Print the listing below from its opening line through the line holding "60_exceptions.md R476) -/", both ends included.

Given data Block Start

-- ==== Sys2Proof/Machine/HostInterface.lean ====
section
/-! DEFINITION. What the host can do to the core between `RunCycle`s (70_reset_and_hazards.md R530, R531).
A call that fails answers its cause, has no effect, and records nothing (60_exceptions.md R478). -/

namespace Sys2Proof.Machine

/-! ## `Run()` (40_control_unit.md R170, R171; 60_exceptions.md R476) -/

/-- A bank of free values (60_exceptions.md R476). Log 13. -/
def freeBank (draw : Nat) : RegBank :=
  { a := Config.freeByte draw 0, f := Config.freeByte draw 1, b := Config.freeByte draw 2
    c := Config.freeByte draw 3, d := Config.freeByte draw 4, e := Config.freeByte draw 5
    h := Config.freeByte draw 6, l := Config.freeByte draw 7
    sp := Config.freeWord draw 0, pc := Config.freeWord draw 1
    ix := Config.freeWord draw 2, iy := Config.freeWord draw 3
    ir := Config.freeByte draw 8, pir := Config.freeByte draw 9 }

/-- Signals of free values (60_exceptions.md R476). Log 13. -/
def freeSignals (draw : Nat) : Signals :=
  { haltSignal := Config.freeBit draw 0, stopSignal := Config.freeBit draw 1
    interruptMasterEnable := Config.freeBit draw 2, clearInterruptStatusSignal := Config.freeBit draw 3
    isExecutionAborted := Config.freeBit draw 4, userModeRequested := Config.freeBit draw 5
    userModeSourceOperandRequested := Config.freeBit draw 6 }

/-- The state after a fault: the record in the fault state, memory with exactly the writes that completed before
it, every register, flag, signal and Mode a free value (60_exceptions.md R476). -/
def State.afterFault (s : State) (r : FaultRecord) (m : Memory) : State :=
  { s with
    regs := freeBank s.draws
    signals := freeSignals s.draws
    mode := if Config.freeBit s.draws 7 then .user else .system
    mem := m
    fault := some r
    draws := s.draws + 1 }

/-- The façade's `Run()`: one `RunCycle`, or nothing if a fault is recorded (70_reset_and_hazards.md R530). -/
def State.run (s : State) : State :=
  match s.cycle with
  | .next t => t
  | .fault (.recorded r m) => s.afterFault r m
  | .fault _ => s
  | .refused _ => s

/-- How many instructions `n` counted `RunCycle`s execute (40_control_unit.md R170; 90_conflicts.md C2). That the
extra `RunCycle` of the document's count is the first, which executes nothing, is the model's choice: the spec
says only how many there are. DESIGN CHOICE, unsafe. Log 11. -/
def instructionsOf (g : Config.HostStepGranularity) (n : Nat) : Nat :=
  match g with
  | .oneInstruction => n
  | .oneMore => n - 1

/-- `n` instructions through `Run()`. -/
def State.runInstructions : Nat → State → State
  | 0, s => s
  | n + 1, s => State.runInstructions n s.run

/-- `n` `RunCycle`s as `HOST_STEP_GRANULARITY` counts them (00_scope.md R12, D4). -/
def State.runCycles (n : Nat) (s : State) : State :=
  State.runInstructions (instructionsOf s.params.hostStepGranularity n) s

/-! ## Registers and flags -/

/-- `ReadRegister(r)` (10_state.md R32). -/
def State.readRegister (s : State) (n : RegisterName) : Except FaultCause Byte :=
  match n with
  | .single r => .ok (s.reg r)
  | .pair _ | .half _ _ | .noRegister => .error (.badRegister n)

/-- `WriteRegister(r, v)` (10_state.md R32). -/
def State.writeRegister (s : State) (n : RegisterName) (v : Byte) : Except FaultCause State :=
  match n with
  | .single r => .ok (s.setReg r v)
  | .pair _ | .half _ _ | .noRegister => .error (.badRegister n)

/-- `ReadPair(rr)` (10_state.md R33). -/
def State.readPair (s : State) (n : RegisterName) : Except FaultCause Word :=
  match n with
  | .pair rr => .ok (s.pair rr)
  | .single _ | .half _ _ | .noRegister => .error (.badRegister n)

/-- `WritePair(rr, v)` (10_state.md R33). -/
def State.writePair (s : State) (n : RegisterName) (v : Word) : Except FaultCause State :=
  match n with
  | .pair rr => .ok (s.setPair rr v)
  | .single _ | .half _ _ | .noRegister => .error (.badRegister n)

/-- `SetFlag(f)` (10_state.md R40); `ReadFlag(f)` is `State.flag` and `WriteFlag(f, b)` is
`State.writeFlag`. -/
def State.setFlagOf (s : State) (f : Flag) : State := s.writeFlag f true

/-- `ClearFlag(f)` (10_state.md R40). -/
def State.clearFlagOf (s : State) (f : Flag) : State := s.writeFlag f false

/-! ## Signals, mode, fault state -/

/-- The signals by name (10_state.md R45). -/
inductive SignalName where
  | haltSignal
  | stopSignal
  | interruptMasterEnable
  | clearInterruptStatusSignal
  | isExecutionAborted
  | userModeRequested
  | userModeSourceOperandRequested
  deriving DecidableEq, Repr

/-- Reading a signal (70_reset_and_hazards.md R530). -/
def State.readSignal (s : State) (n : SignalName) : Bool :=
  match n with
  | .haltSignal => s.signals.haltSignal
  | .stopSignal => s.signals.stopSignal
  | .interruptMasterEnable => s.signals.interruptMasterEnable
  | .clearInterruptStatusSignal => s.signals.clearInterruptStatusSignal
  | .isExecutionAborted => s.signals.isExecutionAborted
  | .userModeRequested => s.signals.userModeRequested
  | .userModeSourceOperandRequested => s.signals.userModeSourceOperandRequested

Given data Block End

[Written solution]
-- ==== Sys2Proof/Machine/HostInterface.lean ====
section
/-! DEFINITION. What the host can do to the core between `RunCycle`s (70_reset_and_hazards.md R530, R531).
A call that fails answers its cause, has no effect, and records nothing (60_exceptions.md R478). -/

namespace Sys2Proof.Machine

/-! ## `Run()` (40_control_unit.md R170, R171; 60_exceptions.md R476) -/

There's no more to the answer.